#### Records to use

/-- An opcode table word placed where the machine fetches is what the very next step runs. -/
def Obligations.PlacedTableWordRunsNext : Prop :=
  ∀ (s : State) (nbits w : Nat) (i : Instr), s.cfg = Config.ref → decodeTableWord nbits w = some i →
    (i.isRequest = true → step (s.withFetchWord nbits w) =
      exec i { s with seq := [], latched := some (requestOfNat w) }) ∧
    (i.isRequest = false → step (s.withFetchWord nbits w) = exec i s)

/-! The wait. -/

/-- WAIT_IDLE, R132, as a step that begins at one: bounded, it ends with the events R132 lists and the request goes on;
unbounded, an idle sample ends it and a busy sample is followed by the delay and one more poll. -/
def Obligations.WaitIdlePolls : Prop :=
  ∀ (s : State) (i : Nat) (rest : List SeqOp), s.seq = .wait i :: rest →
    (i = 0 → s.cfg.busyMaxPolls ≠ none →
      ∃ m w, WaitEnds s m w ∧ step s = .next (runOps rest { afterSamples m s with log := s.log ++ w })) ∧
    (s.cfg.busyMaxPolls = none → answerAt s 0 ≠ s.cfg.busyActiveLevel →
      step s = .next (runOps rest
        { afterSamples 1 s with log := s.log ++ [.ev (.sample (answerAt s 0))] })) ∧
    (s.cfg.busyMaxPolls = none → answerAt s 0 = s.cfg.busyActiveLevel →
      step s = .next { afterSamples 1 s with
        log := s.log ++ [.ev (.sample s.cfg.busyActiveLevel), .ev (.delay s.cfg.busyPollMs)]
        seq := .wait (i + 1) :: rest })

/-- An unbounded wait, over any number of steps: while every answer is busy it is still waiting after k steps, with k pairs
emitted (the hang of R226), and it goes on with the request at the step whose sample reads idle. -/
def Obligations.UnboundedWaitHangsUntilIdle : Prop :=
  ∀ (s : State) (i k : Nat) (rest : List SeqOp), s.seq = .wait i :: rest → s.cfg.busyMaxPolls = none →
    (∀ j, j < k → answerAt s j = s.cfg.busyActiveLevel) →
    (Sys2Proof.core.run k s = .next { afterSamples k s with
        log := s.log ++ busyPairs s.cfg k, seq := .wait (i + k) :: rest }) ∧
    (answerAt s k ≠ s.cfg.busyActiveLevel → Sys2Proof.core.run (k + 1) s =
      .next (runOps rest { afterSamples (k + 1) s with
        log := s.log ++ (busyPairs s.cfg k ++ [.ev (.sample (answerAt s k))])
        seq := .wait (i + k) :: rest }))

/-! Wire frames. -/

/-- SEND_CMD and SEND_DATA, for every byte and whatever level the pin already has, and SEND_BYTES as SEND_DATA of each byte
in order (R130, R131). -/
def Obligations.SendPrimitivesDriveThePin : Prop :=
  (∀ (b : Byte) (s : State), sendCmd b s = { s with
    log := s.log ++ [.ev (.setPin .dc s.cfg.dcCmdLevel), .ev (.xfer b)], dcL := some s.cfg.dcCmdLevel }) ∧
  (∀ (b : Byte) (s : State), sendData b s = { s with
    log := s.log ++ [.ev (.setPin .dc s.cfg.dcCmdLevel.other), .ev (.xfer b)]
    dcL := some s.cfg.dcCmdLevel.other }) ∧
  (∀ (bs : List Byte) (ops : List SeqOp) (s : State),
    runOps (sendBytesOps bs ++ ops) s = runOps ops (bs.foldl (fun t b => sendData b t) s))

/-- Every command frame drives the data/command pin to `DC_CMD_LEVEL`, sends its byte, and changes nothing else (R130). -/
def Obligations.CommandFrameIsSent : Prop :=
  ∀ p ∈ commandTable, ∀ s : State, exec p.1 s = .next { s with
    log := s.log ++ [.ev (.setPin .dc s.cfg.dcCmdLevel), .ev (.xfer p.2)]
    dcL := some s.cfg.dcCmdLevel }

/-- A data frame drives the pin to the other level, sends its byte, and changes nothing else (R131). -/
def Obligations.DataFrameIsSent : Prop :=
  ∀ (b : Byte) (s : State), exec (.data b) s = .next { s with
    log := s.log ++ [.ev (.setPin .dc s.cfg.dcCmdLevel.other), .ev (.xfer b)]
    dcL := some s.cfg.dcCmdLevel.other }

/-! Protocol requests. -/

/-- INIT_WINDOW, the table of R141: the frames of each row, and the call of SET_AREA that the first two rows equal. -/
def Obligations.InitWindowFollowsTheTable : Prop :=
  ∀ (c : Config) (W H : Int), configOk c = true → W = c.width → H = c.height →
    initWindowOps c .lowDir = ([.cmd 0x44, .dat 0x00, .dat (xb (W - 1)),
      .cmd 0x45, .dat 0x00, .dat 0x00, .dat (lo8 (H - 1)), .dat (hi8 (H - 1))] : List Frame).map .frame ∧
    initWindowOps c .lowDir = setAreaOps 0 0 (W - 1) (H - 1) ∧
    (c.yWindowReading = .highEndFirst →
      initWindowOps c .highDir = ([.cmd 0x44, .dat 0x00, .dat (xb (W - 1)),
        .cmd 0x45, .dat (lo8 (H - 1)), .dat (hi8 (H - 1)), .dat 0x00, .dat 0x00] : List Frame).map .frame ∧
      initWindowOps c .highDir = setAreaOps 0 (H - 1) (W - 1) 0) ∧
    (c.yWindowReading = .msbFirst →
      initWindowOps c .highDir = ([.cmd 0x44, .dat 0x00, .dat (xb (W - 1)),
        .cmd 0x45, .dat 0x00, .dat 0x00, .dat (hi8 (H - 1)), .dat (lo8 (H - 1))] : List Frame).map .frame)

/-- INIT whose bring-up fails: that event, the response FAIL, and nothing else (R221). -/
def Obligations.InitFailsOnBringUp : Prop :=
  ∀ (mode : InitMode) (s : State), upAnswer s = .failure →
    exec (.init mode) s = .next (completed [.ev (.bringUp .failure)] ⟨1, 0⟩ (afterBringUp s))

/-- INIT whose bring-up succeeds: the reset pulse, 0x12 and its wait, the frames of R100 with the window of R141 and the
counter of R142, the second wait, LIFE, the response OK. -/
def Obligations.InitRunsItsSequence : Prop :=
  ∀ (mode : InitMode) (s : State), configOk s.cfg = true → upAnswer s = .success →
    WaitsPass (afterBringUp s) 2 →
    ∃ m₁ w₁ m₂ w₂, WaitEnds (afterBringUp s) m₁ w₁ ∧ WaitEnds (afterSamples m₁ (afterBringUp s)) m₂ w₂ ∧
      exec (.init mode) s = .next { completed
        ([.ev (.bringUp .success)] ++ pulseActs s.cfg ++ frameActs s.cfg (.cmd 0x12) ++ w₁ ++
          framesActs s.cfg (initFrames s.cfg mode) ++ w₂) ⟨0, 0⟩
        (afterSamples (m₁ + m₂) (afterBringUp s)) with
        rstL := some .high, dcL := some s.cfg.dcCmdLevel.other, life := .initialized }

########

◆ Problem description ◆
Every record, word for word, must be returned.

◆ Expected answer ◆
/-- An opcode table word placed where the machine fetches is what the very next step runs. -/
def Obligations.PlacedTableWordRunsNext : Prop :=
  ∀ (s : State) (nbits w : Nat) (i : Instr), s.cfg = Config.ref → decodeTableWord nbits w = some i →
    (i.isRequest = true → step (s.withFetchWord nbits w) =
      exec i { s with seq := [], latched := some (requestOfNat w) }) ∧
    (i.isRequest = false → step (s.withFetchWord nbits w) = exec i s)

/-! The wait. -/

/-- WAIT_IDLE, R132, as a step that begins at one: bounded, it ends with the events R132 lists and the request goes on;
unbounded, an idle sample ends it and a busy sample is followed by the delay and one more poll. -/
def Obligations.WaitIdlePolls : Prop :=
  ∀ (s : State) (i : Nat) (rest : List SeqOp), s.seq = .wait i :: rest →
    (i = 0 → s.cfg.busyMaxPolls ≠ none →
      ∃ m w, WaitEnds s m w ∧ step s = .next (runOps rest { afterSamples m s with log := s.log ++ w })) ∧
    (s.cfg.busyMaxPolls = none → answerAt s 0 ≠ s.cfg.busyActiveLevel →
      step s = .next (runOps rest
        { afterSamples 1 s with log := s.log ++ [.ev (.sample (answerAt s 0))] })) ∧
    (s.cfg.busyMaxPolls = none → answerAt s 0 = s.cfg.busyActiveLevel →
      step s = .next { afterSamples 1 s with
        log := s.log ++ [.ev (.sample s.cfg.busyActiveLevel), .ev (.delay s.cfg.busyPollMs)]
        seq := .wait (i + 1) :: rest })

/-- An unbounded wait, over any number of steps: while every answer is busy it is still waiting after k steps, with k pairs
emitted (the hang of R226), and it goes on with the request at the step whose sample reads idle. -/
def Obligations.UnboundedWaitHangsUntilIdle : Prop :=
  ∀ (s : State) (i k : Nat) (rest : List SeqOp), s.seq = .wait i :: rest → s.cfg.busyMaxPolls = none →
    (∀ j, j < k → answerAt s j = s.cfg.busyActiveLevel) →
    (Sys2Proof.core.run k s = .next { afterSamples k s with
        log := s.log ++ busyPairs s.cfg k, seq := .wait (i + k) :: rest }) ∧
    (answerAt s k ≠ s.cfg.busyActiveLevel → Sys2Proof.core.run (k + 1) s =
      .next (runOps rest { afterSamples (k + 1) s with
        log := s.log ++ (busyPairs s.cfg k ++ [.ev (.sample (answerAt s k))])
        seq := .wait (i + k) :: rest }))

/-! Wire frames. -/

/-- SEND_CMD and SEND_DATA, for every byte and whatever level the pin already has, and SEND_BYTES as SEND_DATA of each byte
in order (R130, R131). -/
def Obligations.SendPrimitivesDriveThePin : Prop :=
  (∀ (b : Byte) (s : State), sendCmd b s = { s with
    log := s.log ++ [.ev (.setPin .dc s.cfg.dcCmdLevel), .ev (.xfer b)], dcL := some s.cfg.dcCmdLevel }) ∧
  (∀ (b : Byte) (s : State), sendData b s = { s with
    log := s.log ++ [.ev (.setPin .dc s.cfg.dcCmdLevel.other), .ev (.xfer b)]
    dcL := some s.cfg.dcCmdLevel.other }) ∧
  (∀ (bs : List Byte) (ops : List SeqOp) (s : State),
    runOps (sendBytesOps bs ++ ops) s = runOps ops (bs.foldl (fun t b => sendData b t) s))

/-- Every command frame drives the data/command pin to `DC_CMD_LEVEL`, sends its byte, and changes nothing else (R130). -/
def Obligations.CommandFrameIsSent : Prop :=
  ∀ p ∈ commandTable, ∀ s : State, exec p.1 s = .next { s with
    log := s.log ++ [.ev (.setPin .dc s.cfg.dcCmdLevel), .ev (.xfer p.2)]
    dcL := some s.cfg.dcCmdLevel }

/-- A data frame drives the pin to the other level, sends its byte, and changes nothing else (R131). -/
def Obligations.DataFrameIsSent : Prop :=
  ∀ (b : Byte) (s : State), exec (.data b) s = .next { s with
    log := s.log ++ [.ev (.setPin .dc s.cfg.dcCmdLevel.other), .ev (.xfer b)]
    dcL := some s.cfg.dcCmdLevel.other }

/-! Protocol requests. -/

/-- INIT_WINDOW, the table of R141: the frames of each row, and the call of SET_AREA that the first two rows equal. -/
def Obligations.InitWindowFollowsTheTable : Prop :=
  ∀ (c : Config) (W H : Int), configOk c = true → W = c.width → H = c.height →
    initWindowOps c .lowDir = ([.cmd 0x44, .dat 0x00, .dat (xb (W - 1)),
      .cmd 0x45, .dat 0x00, .dat 0x00, .dat (lo8 (H - 1)), .dat (hi8 (H - 1))] : List Frame).map .frame ∧
    initWindowOps c .lowDir = setAreaOps 0 0 (W - 1) (H - 1) ∧
    (c.yWindowReading = .highEndFirst →
      initWindowOps c .highDir = ([.cmd 0x44, .dat 0x00, .dat (xb (W - 1)),
        .cmd 0x45, .dat (lo8 (H - 1)), .dat (hi8 (H - 1)), .dat 0x00, .dat 0x00] : List Frame).map .frame ∧
      initWindowOps c .highDir = setAreaOps 0 (H - 1) (W - 1) 0) ∧
    (c.yWindowReading = .msbFirst →
      initWindowOps c .highDir = ([.cmd 0x44, .dat 0x00, .dat (xb (W - 1)),
        .cmd 0x45, .dat 0x00, .dat 0x00, .dat (hi8 (H - 1)), .dat (lo8 (H - 1))] : List Frame).map .frame)

/-- INIT whose bring-up fails: that event, the response FAIL, and nothing else (R221). -/
def Obligations.InitFailsOnBringUp : Prop :=
  ∀ (mode : InitMode) (s : State), upAnswer s = .failure →
    exec (.init mode) s = .next (completed [.ev (.bringUp .failure)] ⟨1, 0⟩ (afterBringUp s))

/-- INIT whose bring-up succeeds: the reset pulse, 0x12 and its wait, the frames of R100 with the window of R141 and the
counter of R142, the second wait, LIFE, the response OK. -/
def Obligations.InitRunsItsSequence : Prop :=
  ∀ (mode : InitMode) (s : State), configOk s.cfg = true → upAnswer s = .success →
    WaitsPass (afterBringUp s) 2 →
    ∃ m₁ w₁ m₂ w₂, WaitEnds (afterBringUp s) m₁ w₁ ∧ WaitEnds (afterSamples m₁ (afterBringUp s)) m₂ w₂ ∧
      exec (.init mode) s = .next { completed
        ([.ev (.bringUp .success)] ++ pulseActs s.cfg ++ frameActs s.cfg (.cmd 0x12) ++ w₁ ++
          framesActs s.cfg (initFrames s.cfg mode) ++ w₂) ⟨0, 0⟩
        (afterSamples (m₁ + m₂) (afterBringUp s)) with
        rstL := some .high, dcL := some s.cfg.dcCmdLevel.other, life := .initialized }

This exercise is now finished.